Uno dei primi dizionari italiani ad accogliere la voce “caporalato” per indicare lo sfruttamento illegale della manodopera agricola, è stato il Sabatini-Coletti, nel 1978. Solo due anni dopo dovette scoprirla tutta l’informazione, nel riferire le sconvolgenti notizie provenienti proprio dalla Puglia: il 19 maggio 1980 tre ragazze di Ceglie Messapica morirono in un pulmino dei caporali. Si chiamavano Pompea Argentiero, Lucia Altavilla e Donata Lombardi. Avevano 16, 17 e 23 anni. Si erano alzate alle 3 del mattino per andare a raccogliere le fragole.

L’emozione e la rabbia per quelle vittime non si fermarono ai confini della Puglia. Tutto il Paese scoprì quello che le campagne meridionali conoscevano bene. Anche l’arroganza degli sfruttatori: il 17 luglio, durante una manifestazione, alcuni caporali tentarono di investire lavoratori e sindacalisti a Villa Castelli a pochi chilometri da Ceglie. Quattro giorni dopo otto caporali armati di pistola aggredirono i sindacalisti della Cgil e assaltarono la sede del sindacato.

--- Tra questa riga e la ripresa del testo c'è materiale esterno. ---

-- ==== Sys2Proof/Decode.lean ====
section
/-!
DEFINITION. The opcode table as 30_encoding.md R127 prints it, the decoder over it (R126, R129), and
an encoder written from the other place the spec states the opcode bytes: the Encoding lines of the
instruction rules R180-R278.
-/

namespace Sys2Proof

open Sys2Proof.Machine

/-- An opcode-table entry: operation tag, mode tag, base cycle count (R126). -/
structure Entry where
  op : Op
  mode : Mode
  base : Nat
  deriving DecidableEq, Repr

/-- Row 0x of R127. -/
def tableRow0 : List Entry :=
  [⟨.brk, .imm, 7⟩, ⟨.ora, .izx, 6⟩, ⟨.invalid, .imp, 2⟩, ⟨.invalid, .imp, 8⟩,
   ⟨.invalid, .imp, 3⟩, ⟨.ora, .zp0, 3⟩, ⟨.asl, .zp0, 5⟩, ⟨.invalid, .imp, 5⟩,
   ⟨.php, .imp, 3⟩, ⟨.ora, .imm, 2⟩, ⟨.asl, .imp, 2⟩, ⟨.invalid, .imp, 2⟩,
   ⟨.invalid, .imp, 4⟩, ⟨.ora, .abs, 4⟩, ⟨.asl, .abs, 6⟩, ⟨.invalid, .imp, 6⟩]

/-- Row 1x of R127. -/
def tableRow1 : List Entry :=
  [⟨.bpl, .rel, 2⟩, ⟨.ora, .izy, 5⟩, ⟨.invalid, .imp, 2⟩, ⟨.invalid, .imp, 8⟩,
   ⟨.invalid, .imp, 4⟩, ⟨.ora, .zpx, 4⟩, ⟨.asl, .zpx, 6⟩, ⟨.invalid, .imp, 6⟩,
   ⟨.clc, .imp, 2⟩, ⟨.ora, .aby, 4⟩, ⟨.invalid, .imp, 2⟩, ⟨.invalid, .imp, 7⟩,
   ⟨.invalid, .imp, 4⟩, ⟨.ora, .abx, 4⟩, ⟨.asl, .abx, 7⟩, ⟨.invalid, .imp, 7⟩]

/-- Row 2x of R127. -/
def tableRow2 : List Entry :=
  [⟨.jsr, .abs, 6⟩, ⟨.and, .izx, 6⟩, ⟨.invalid, .imp, 2⟩, ⟨.invalid, .imp, 8⟩,
   ⟨.bit, .zp0, 3⟩, ⟨.and, .zp0, 3⟩, ⟨.rol, .zp0, 5⟩, ⟨.invalid, .imp, 5⟩,
   ⟨.plp, .imp, 4⟩, ⟨.and, .imm, 2⟩, ⟨.rol, .imp, 2⟩, ⟨.invalid, .imp, 2⟩,
   ⟨.bit, .abs, 4⟩, ⟨.and, .abs, 4⟩, ⟨.rol, .abs, 6⟩, ⟨.invalid, .imp, 6⟩]

/-- Row 3x of R127. -/
def tableRow3 : List Entry :=
  [⟨.bmi, .rel, 2⟩, ⟨.and, .izy, 5⟩, ⟨.invalid, .imp, 2⟩, ⟨.invalid, .imp, 8⟩,
   ⟨.invalid, .imp, 4⟩, ⟨.and, .zpx, 4⟩, ⟨.rol, .zpx, 6⟩, ⟨.invalid, .imp, 6⟩,
   ⟨.sec, .imp, 2⟩, ⟨.and, .aby, 4⟩, ⟨.invalid, .imp, 2⟩, ⟨.invalid, .imp, 7⟩,
   ⟨.invalid, .imp, 4⟩, ⟨.and, .abx, 4⟩, ⟨.rol, .abx, 7⟩, ⟨.invalid, .imp, 7⟩]

/-- Row 4x of R127. -/
def tableRow4 : List Entry :=
  [⟨.rti, .imp, 6⟩, ⟨.eor, .izx, 6⟩, ⟨.invalid, .imp, 2⟩, ⟨.invalid, .imp, 8⟩,
   ⟨.invalid, .imp, 3⟩, ⟨.eor, .zp0, 3⟩, ⟨.lsr, .zp0, 5⟩, ⟨.invalid, .imp, 5⟩,
   ⟨.pha, .imp, 3⟩, ⟨.eor, .imm, 2⟩, ⟨.lsr, .imp, 2⟩, ⟨.invalid, .imp, 2⟩,
   ⟨.jmp, .abs, 3⟩, ⟨.eor, .abs, 4⟩, ⟨.lsr, .abs, 6⟩, ⟨.invalid, .imp, 6⟩]

/-- Row 5x of R127. -/
def tableRow5 : List Entry :=
  [⟨.bvc, .rel, 2⟩, ⟨.eor, .izy, 5⟩, ⟨.invalid, .imp, 2⟩, ⟨.invalid, .imp, 8⟩,
   ⟨.invalid, .imp, 4⟩, ⟨.eor, .zpx, 4⟩, ⟨.lsr, .zpx, 6⟩, ⟨.invalid, .imp, 6⟩,
   ⟨.cli, .imp, 2⟩, ⟨.eor, .aby, 4⟩, ⟨.invalid, .imp, 2⟩, ⟨.invalid, .imp, 7⟩,
   ⟨.invalid, .imp, 4⟩, ⟨.eor, .abx, 4⟩, ⟨.lsr, .abx, 7⟩, ⟨.invalid, .imp, 7⟩]

/-- Row 6x of R127. -/
def tableRow6 : List Entry :=
  [⟨.rts, .imp, 6⟩, ⟨.adc, .izx, 6⟩, ⟨.invalid, .imp, 2⟩, ⟨.invalid, .imp, 8⟩,
   ⟨.invalid, .imp, 3⟩, ⟨.adc, .zp0, 3⟩, ⟨.ror, .zp0, 5⟩, ⟨.invalid, .imp, 5⟩,
   ⟨.pla, .imp, 4⟩, ⟨.adc, .imm, 2⟩, ⟨.ror, .imp, 2⟩, ⟨.invalid, .imp, 2⟩,
   ⟨.jmp, .ind, 5⟩, ⟨.adc, .abs, 4⟩, ⟨.ror, .abs, 6⟩, ⟨.invalid, .imp, 6⟩]

/-- Row 7x of R127. -/
def tableRow7 : List Entry :=
  [⟨.bvs, .rel, 2⟩, ⟨.adc, .izy, 5⟩, ⟨.invalid, .imp, 2⟩, ⟨.invalid, .imp, 8⟩,
   ⟨.invalid, .imp, 4⟩, ⟨.adc, .zpx, 4⟩, ⟨.ror, .zpx, 6⟩, ⟨.invalid, .imp, 6⟩,
   ⟨.sei, .imp, 2⟩, ⟨.adc, .aby, 4⟩, ⟨.invalid, .imp, 2⟩, ⟨.invalid, .imp, 7⟩,
   ⟨.invalid, .imp, 4⟩, ⟨.adc, .abx, 4⟩, ⟨.ror, .abx, 7⟩, ⟨.invalid, .imp, 7⟩]

/-- Row 8x of R127. -/
def tableRow8 : List Entry :=
  [⟨.invalid, .imp, 2⟩, ⟨.sta, .izx, 6⟩, ⟨.invalid, .imp, 2⟩, ⟨.invalid, .imp, 6⟩,
   ⟨.sty, .zp0, 3⟩, ⟨.sta, .zp0, 3⟩, ⟨.stx, .zp0, 3⟩, ⟨.invalid, .imp, 3⟩,
   ⟨.dey, .imp, 2⟩, ⟨.invalid, .imp, 2⟩, ⟨.txa, .imp, 2⟩, ⟨.invalid, .imp, 2⟩,
   ⟨.sty, .abs, 4⟩, ⟨.sta, .abs, 4⟩, ⟨.stx, .abs, 4⟩, ⟨.invalid, .imp, 4⟩]

/-- Row 9x of R127. -/
def tableRow9 : List Entry :=
  [⟨.bcc, .rel, 2⟩, ⟨.sta, .izy, 6⟩, ⟨.invalid, .imp, 2⟩, ⟨.invalid, .imp, 6⟩,
   ⟨.sty, .zpx, 4⟩, ⟨.sta, .zpx, 4⟩, ⟨.stx, .zpy, 4⟩, ⟨.invalid, .imp, 4⟩,
   ⟨.tya, .imp, 2⟩, ⟨.sta, .aby, 5⟩, ⟨.txs, .imp, 2⟩, ⟨.invalid, .imp, 5⟩,
   ⟨.invalid, .imp, 5⟩, ⟨.sta, .abx, 5⟩, ⟨.invalid, .imp, 5⟩, ⟨.invalid, .imp, 5⟩]

/-- Row Ax of R127. -/
def tableRowA : List Entry :=
  [⟨.ldy, .imm, 2⟩, ⟨.lda, .izx, 6⟩, ⟨.ldx, .imm, 2⟩, ⟨.invalid, .imp, 6⟩,
   ⟨.ldy, .zp0, 3⟩, ⟨.lda, .zp0, 3⟩, ⟨.ldx, .zp0, 3⟩, ⟨.invalid, .imp, 3⟩,
   ⟨.tay, .imp, 2⟩, ⟨.lda, .imm, 2⟩, ⟨.tax, .imp, 2⟩, ⟨.invalid, .imp, 2⟩,
   ⟨.ldy, .abs, 4⟩, ⟨.lda, .abs, 4⟩, ⟨.ldx, .abs, 4⟩, ⟨.invalid, .imp, 4⟩]

/-- Row Bx of R127. -/
def tableRowB : List Entry :=
  [⟨.bcs, .rel, 2⟩, ⟨.lda, .izy, 5⟩, ⟨.invalid, .imp, 2⟩, ⟨.invalid, .imp, 5⟩,
   ⟨.ldy, .zpx, 4⟩, ⟨.lda, .zpx, 4⟩, ⟨.ldx, .zpy, 4⟩, ⟨.invalid, .imp, 4⟩,
   ⟨.clv, .imp, 2⟩, ⟨.lda, .aby, 4⟩, ⟨.tsx, .imp, 2⟩, ⟨.invalid, .imp, 4⟩,
   ⟨.ldy, .abx, 4⟩, ⟨.lda, .abx, 4⟩, ⟨.ldx, .aby, 4⟩, ⟨.invalid, .imp, 4⟩]

/-- Row Cx of R127. -/
def tableRowC : List Entry :=
  [⟨.cpy, .imm, 2⟩, ⟨.cmp, .izx, 6⟩, ⟨.invalid, .imp, 2⟩, ⟨.invalid, .imp, 8⟩,
   ⟨.cpy, .zp0, 3⟩, ⟨.cmp, .zp0, 3⟩, ⟨.dec, .zp0, 5⟩, ⟨.invalid, .imp, 5⟩,
   ⟨.iny, .imp, 2⟩, ⟨.cmp, .imm, 2⟩, ⟨.dex, .imp, 2⟩, ⟨.invalid, .imp, 2⟩,
   ⟨.cpy, .abs, 4⟩, ⟨.cmp, .abs, 4⟩, ⟨.dec, .abs, 6⟩, ⟨.invalid, .imp, 6⟩]

/-- Row Dx of R127. -/
def tableRowD : List Entry :=
  [⟨.bne, .rel, 2⟩, ⟨.cmp, .izy, 5⟩, ⟨.invalid, .imp, 2⟩, ⟨.invalid, .imp, 8⟩,
   ⟨.invalid, .imp, 4⟩, ⟨.cmp, .zpx, 4⟩, ⟨.dec, .zpx, 6⟩, ⟨.invalid, .imp, 6⟩,
   ⟨.cld, .imp, 2⟩, ⟨.cmp, .aby, 4⟩, ⟨.invalid, .imp, 2⟩, ⟨.invalid, .imp, 7⟩,
   ⟨.invalid, .imp, 4⟩, ⟨.cmp, .abx, 4⟩, ⟨.dec, .abx, 7⟩, ⟨.invalid, .imp, 7⟩]

/-- Row Ex of R127. -/
def tableRowE : List Entry :=
  [⟨.cpx, .imm, 2⟩, ⟨.sbc, .izx, 6⟩, ⟨.invalid, .imp, 2⟩, ⟨.invalid, .imp, 8⟩,
   ⟨.cpx, .zp0, 3⟩, ⟨.sbc, .zp0, 3⟩, ⟨.inc, .zp0, 5⟩, ⟨.invalid, .imp, 5⟩,
   ⟨.inx, .imp, 2⟩, ⟨.sbc, .imm, 2⟩, ⟨.nop, .imp, 2⟩, ⟨.invalid, .imp, 2⟩,
   ⟨.cpx, .abs, 4⟩, ⟨.sbc, .abs, 4⟩, ⟨.inc, .abs, 6⟩, ⟨.invalid, .imp, 6⟩]

/-- Row Fx of R127. -/
def tableRowF : List Entry :=
  [⟨.beq, .rel, 2⟩, ⟨.sbc, .izy, 5⟩, ⟨.invalid, .imp, 2⟩, ⟨.invalid, .imp, 8⟩,
   ⟨.invalid, .imp, 4⟩, ⟨.sbc, .zpx, 4⟩, ⟨.inc, .zpx, 6⟩, ⟨.invalid, .imp, 6⟩,
   ⟨.sed, .imp, 2⟩, ⟨.sbc, .aby, 4⟩, ⟨.invalid, .imp, 2⟩, ⟨.invalid, .imp, 7⟩,
   ⟨.invalid, .imp, 4⟩, ⟨.sbc, .abx, 4⟩, ⟨.inc, .abx, 7⟩, ⟨.invalid, .imp, 7⟩]

/-- The rows of R127 in order of the high nibble. -/
def tableRows : List (List Entry) :=
  [tableRow0, tableRow1, tableRow2, tableRow3, tableRow4, tableRow5, tableRow6, tableRow7]
    ++ [tableRow8, tableRow9, tableRowA, tableRowB, tableRowC, tableRowD, tableRowE, tableRowF]

/-- `TABLE[opcode]` (R126). Every byte has an entry, so the default is never used. -/
def table (op : Byte) : Entry :=
  (tableRows.getD (op.toNat / 16) []).getD (op.toNat % 16) ⟨.invalid, .imp, 2⟩

/-- The number of operand bytes of a mode: its length in R120 less the opcode byte. -/
def operandLength : Mode → Nat
  | .imp => 0
  | .imm => 1 | .zp0 => 1 | .zpx => 1 | .zpy => 1 | .rel => 1 | .izx => 1 | .izy => 1
  | .abs => 2 | .abx => 2 | .aby => 2 | .ind => 2

/-- The length of an instruction in bytes (R120, R129). -/
def Instr.length (i : Instr) : Nat := 1 + operandLength i.mode

/-- The operand a mode makes of the first and second operand byte, low byte first (R121, R125). -/
def mkOperand (m : Mode) (b1 b2 : Byte) : Operand :=
  match m with
  | .imp => .imp | .imm => .imm b1 | .zp0 => .zp0 b1 | .zpx => .zpx b1 | .zpy => .zpy b1
  | .rel => .rel b1 | .izx => .izx b1 | .izy => .izy b1
  | .abs => .abs (word16 b2 b1) | .abx => .abx (word16 b2 b1) | .aby => .aby (word16 b2 b1)
  | .ind => .ind (word16 b2 b1)

/-- The instruction of an entry, its opcode byte and its operand bytes. -/
def mkInstr (e : Entry) (op b1 b2 : Byte) : Instr :=
  match e.op with
  | .lda => .lda (mkOperand e.mode b1 b2)
  | .ldx => .ldx (mkOperand e.mode b1 b2)
  | .ldy => .ldy (mkOperand e.mode b1 b2)
  | .sta => .sta (mkOperand e.mode b1 b2)
  | .stx => .stx (mkOperand e.mode b1 b2)
  | .sty => .sty (mkOperand e.mode b1 b2)
  | .adc => .adc (mkOperand e.mode b1 b2)
  | .sbc => .sbc (mkOperand e.mode b1 b2)
  | .and => .and (mkOperand e.mode b1 b2)
  | .eor => .eor (mkOperand e.mode b1 b2)
  | .ora => .ora (mkOperand e.mode b1 b2)
  | .bit => .bit (mkOperand e.mode b1 b2)
  | .cmp => .cmp (mkOperand e.mode b1 b2)
  | .cpx => .cpx (mkOperand e.mode b1 b2)
  | .cpy => .cpy (mkOperand e.mode b1 b2)
  | .inc => .inc (mkOperand e.mode b1 b2)
  | .dec => .dec (mkOperand e.mode b1 b2)
  | .inx => .inx
  | .iny => .iny
  | .dex => .dex
  | .dey => .dey
  | .asl => .asl (mkOperand e.mode b1 b2)
  | .lsr => .lsr (mkOperand e.mode b1 b2)
  | .rol => .rol (mkOperand e.mode b1 b2)
  | .ror => .ror (mkOperand e.mode b1 b2)
  | .bcc => .bcc b1
  | .bcs => .bcs b1
  | .beq => .beq b1
  | .bne => .bne b1
  | .bmi => .bmi b1
  | .bpl => .bpl b1
  | .bvc => .bvc b1
  | .bvs => .bvs b1
  | .jmp => .jmp (mkOperand e.mode b1 b2)
  | .jsr => .jsr (word16 b2 b1)
  | .rts => .rts
  | .brk => .brk
  | .rti => .rti
  | .pha => .pha
  | .php => .php
  | .pla => .pla
  | .plp => .plp
  | .clc => .clc
  | .cld => .cld
  | .cli => .cli
  | .clv => .clv
  | .sec => .sec
  | .sed => .sed
  | .sei => .sei
  | .tax => .tax
  | .tay => .tay
  | .tsx => .tsx
  | .txa => .txa
  | .txs => .txs
  | .tya => .tya
  | .nop => .nop
  | .invalid => .invalid op

/-- The instruction of an opcode byte and the operand bytes that follow it; a byte the instruction
does not have is ignored. Total: no byte value is undecodable (R126). -/
def instrOf (op b1 b2 : Byte) : Instr := mkInstr (table op) op b1 b2

/-- Why a list of bytes holds no whole instruction. No opcode byte is rejected (R126, R128). -/
inductive DecodeError where
  /-- The list is empty. -/
  | noOpcodeByte
  /-- The opcode byte asks for more operand bytes than the list has. -/
  | missingOperandBytes (op : Byte)
  deriving DecidableEq, Repr

/-- Reads one instruction from the front of a list of bytes and returns the rest (R126, R129). -/
def decode : List Byte → Except DecodeError (Instr × List Byte)
  | [] => .error .noOpcodeByte
  | op :: bs =>
    match operandLength (table op).mode, bs with
    | 0, rest => .ok (instrOf op 0 0, rest)
    | 1, b1 :: rest => .ok (instrOf op b1 0, rest)
    | 2, b1 :: b2 :: rest => .ok (instrOf op b1 b2, rest)
    | _, _ => .error (.missingOperandBytes op)

/-- The opcode byte of each form of an operation, from the Encoding lines of R180-R278. -/
def opcodeForms : Op → List (Mode × Byte)
  | .lda => [(.imm, 0xA9), (.zp0, 0xA5), (.zpx, 0xB5), (.abs, 0xAD), (.abx, 0xBD), (.aby, 0xB9), (.izx, 0xA1), (.izy, 0xB1)]
  | .ldx => [(.imm, 0xA2), (.zp0, 0xA6), (.zpy, 0xB6), (.abs, 0xAE), (.aby, 0xBE)]
  | .ldy => [(.imm, 0xA0), (.zp0, 0xA4), (.zpx, 0xB4), (.abs, 0xAC), (.abx, 0xBC)]
  | .sta => [(.zp0, 0x85), (.zpx, 0x95), (.abs, 0x8D), (.abx, 0x9D), (.aby, 0x99), (.izx, 0x81), (.izy, 0x91)]
  | .stx => [(.zp0, 0x86), (.zpy, 0x96), (.abs, 0x8E)]
  | .sty => [(.zp0, 0x84), (.zpx, 0x94), (.abs, 0x8C)]
  | .adc => [(.imm, 0x69), (.zp0, 0x65), (.zpx, 0x75), (.abs, 0x6D), (.abx, 0x7D), (.aby, 0x79), (.izx, 0x61), (.izy, 0x71)]
  | .sbc => [(.imm, 0xE9), (.zp0, 0xE5), (.zpx, 0xF5), (.abs, 0xED), (.abx, 0xFD), (.aby, 0xF9), (.izx, 0xE1), (.izy, 0xF1)]
  | .and => [(.imm, 0x29), (.zp0, 0x25), (.zpx, 0x35), (.abs, 0x2D), (.abx, 0x3D), (.aby, 0x39), (.izx, 0x21), (.izy, 0x31)]
  | .eor => [(.imm, 0x49), (.zp0, 0x45), (.zpx, 0x55), (.abs, 0x4D), (.abx, 0x5D), (.aby, 0x59), (.izx, 0x41), (.izy, 0x51)]
  | .ora => [(.imm, 0x09), (.zp0, 0x05), (.zpx, 0x15), (.abs, 0x0D), (.abx, 0x1D), (.aby, 0x19), (.izx, 0x01), (.izy, 0x11)]
  | .bit => [(.zp0, 0x24), (.abs, 0x2C)]
  | .cmp => [(.imm, 0xC9), (.zp0, 0xC5), (.zpx, 0xD5), (.abs, 0xCD), (.abx, 0xDD), (.aby, 0xD9), (.izx, 0xC1), (.izy, 0xD1)]
  | .cpx => [(.imm, 0xE0), (.zp0, 0xE4), (.abs, 0xEC)]
  | .cpy => [(.imm, 0xC0), (.zp0, 0xC4), (.abs, 0xCC)]
  | .inc => [(.zp0, 0xE6), (.zpx, 0xF6), (.abs, 0xEE), (.abx, 0xFE)]
  | .dec => [(.zp0, 0xC6), (.zpx, 0xD6), (.abs, 0xCE), (.abx, 0xDE)]
  | .inx => [(.imp, 0xE8)]
  | .iny => [(.imp, 0xC8)]
  | .dex => [(.imp, 0xCA)]
  | .dey => [(.imp, 0x88)]
  | .asl => [(.imp, 0x0A), (.zp0, 0x06), (.zpx, 0x16), (.abs, 0x0E), (.abx, 0x1E)]
  | .lsr => [(.imp, 0x4A), (.zp0, 0x46), (.zpx, 0x56), (.abs, 0x4E), (.abx, 0x5E)]
  | .rol => [(.imp, 0x2A), (.zp0, 0x26), (.zpx, 0x36), (.abs, 0x2E), (.abx, 0x3E)]
  | .ror => [(.imp, 0x6A), (.zp0, 0x66), (.zpx, 0x76), (.abs, 0x6E), (.abx, 0x7E)]
  | .bcc => [(.rel, 0x90)]
  | .bcs => [(.rel, 0xB0)]
  | .beq => [(.rel, 0xF0)]
  | .bne => [(.rel, 0xD0)]
  | .bmi => [(.rel, 0x30)]
  | .bpl => [(.rel, 0x10)]
  | .bvc => [(.rel, 0x50)]
  | .bvs => [(.rel, 0x70)]
  | .jmp => [(.abs, 0x4C), (.ind, 0x6C)]
  | .jsr => [(.abs, 0x20)]
  | .rts => [(.imp, 0x60)]
  | .brk => [(.imm, 0x00)]
  | .rti => [(.imp, 0x40)]
  | .pha => [(.imp, 0x48)]
  | .php => [(.imp, 0x08)]
  | .pla => [(.imp, 0x68)]
  | .plp => [(.imp, 0x28)]
  | .clc => [(.imp, 0x18)]
  | .cld => [(.imp, 0xD8)]
  | .cli => [(.imp, 0x58)]
  | .clv => [(.imp, 0xB8)]
  | .sec => [(.imp, 0x38)]
  | .sed => [(.imp, 0xF8)]
  | .sei => [(.imp, 0x78)]
  | .tax => [(.imp, 0xAA)]
  | .tay => [(.imp, 0xA8)]
  | .tsx => [(.imp, 0xBA)]
  | .txa => [(.imp, 0x8A)]
  | .txs => [(.imp, 0x9A)]
  | .tya => [(.imp, 0x98)]
  | .nop => [(.imp, 0xEA)]
  | .invalid => []

/-- The opcode byte of an instruction; none for a term that is no instruction. -/
def opcodeOf (i : Instr) : Option Byte :=
  match i with
  | .invalid b => if isInvalidOpcode b then some b else none
  | i => (opcodeForms i.op).lookup i.mode

/-- The operand bytes of an operand form, low byte first (R121). -/
def operandBytes : Operand → List Byte
  | .imp => []
  | .imm b => [b] | .zp0 b => [b] | .zpx b => [b] | .zpy b => [b] | .rel b => [b]
  | .izx b => [b] | .izy b => [b]
  | .abs w => [loByte w, hiByte w] | .abx w => [loByte w, hiByte w]
  | .aby w => [loByte w, hiByte w] | .ind w => [loByte w, hiByte w]

/-- The bytes of a well-formed instruction (R121); no bytes for a term that is no instruction. BRK's
padding byte is written as 0; DESIGN CHOICE (safe), log 12. -/
def encode (i : Instr) : List Byte :=
  match opcodeOf i with
  | some op => op :: operandBytes i.operand
  | none => []

/-- The three bytes of an instruction word numbered as opcode_table.json numbers it: bit 0 is the least
significant bit of the opcode byte, and the bits above `nbits` are 0. -/
def bytesOfTableWord (nbits w : Nat) : List Byte :=
  let w := w % 2 ^ nbits
  [BitVec.ofNat 8 w, BitVec.ofNat 8 (w / 2 ^ 8), BitVec.ofNat 8 (w / 2 ^ 16)]

/-- The instruction the decoder reads from a table word. -/
def decodeTableWord (nbits w : Nat) : Option Instr :=
  match decode (bytesOfTableWord nbits w) with
  | .ok (i, _) => some i
  | .error _ => none

end Sys2Proof
end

Ci sono voluti 36 anni perché l’Italia avesse una legge per contrastare l’intermediazione illegale e lo sfruttamento lavorativo e offrire uno strumento alla repressione. Ma nel frattempo, il fenomeno è diventato nazionale e gli sfruttati hanno preso tutti i colori del mondo potendo contare sull’inesauribile bacino del l’immigrazione senza documenti. Fa effetto leggere oggi una notizia sul caporalato proprio perché non è quasi più una notizia, nella sua desolante “normalità” e rischiamo di non accorgercene più.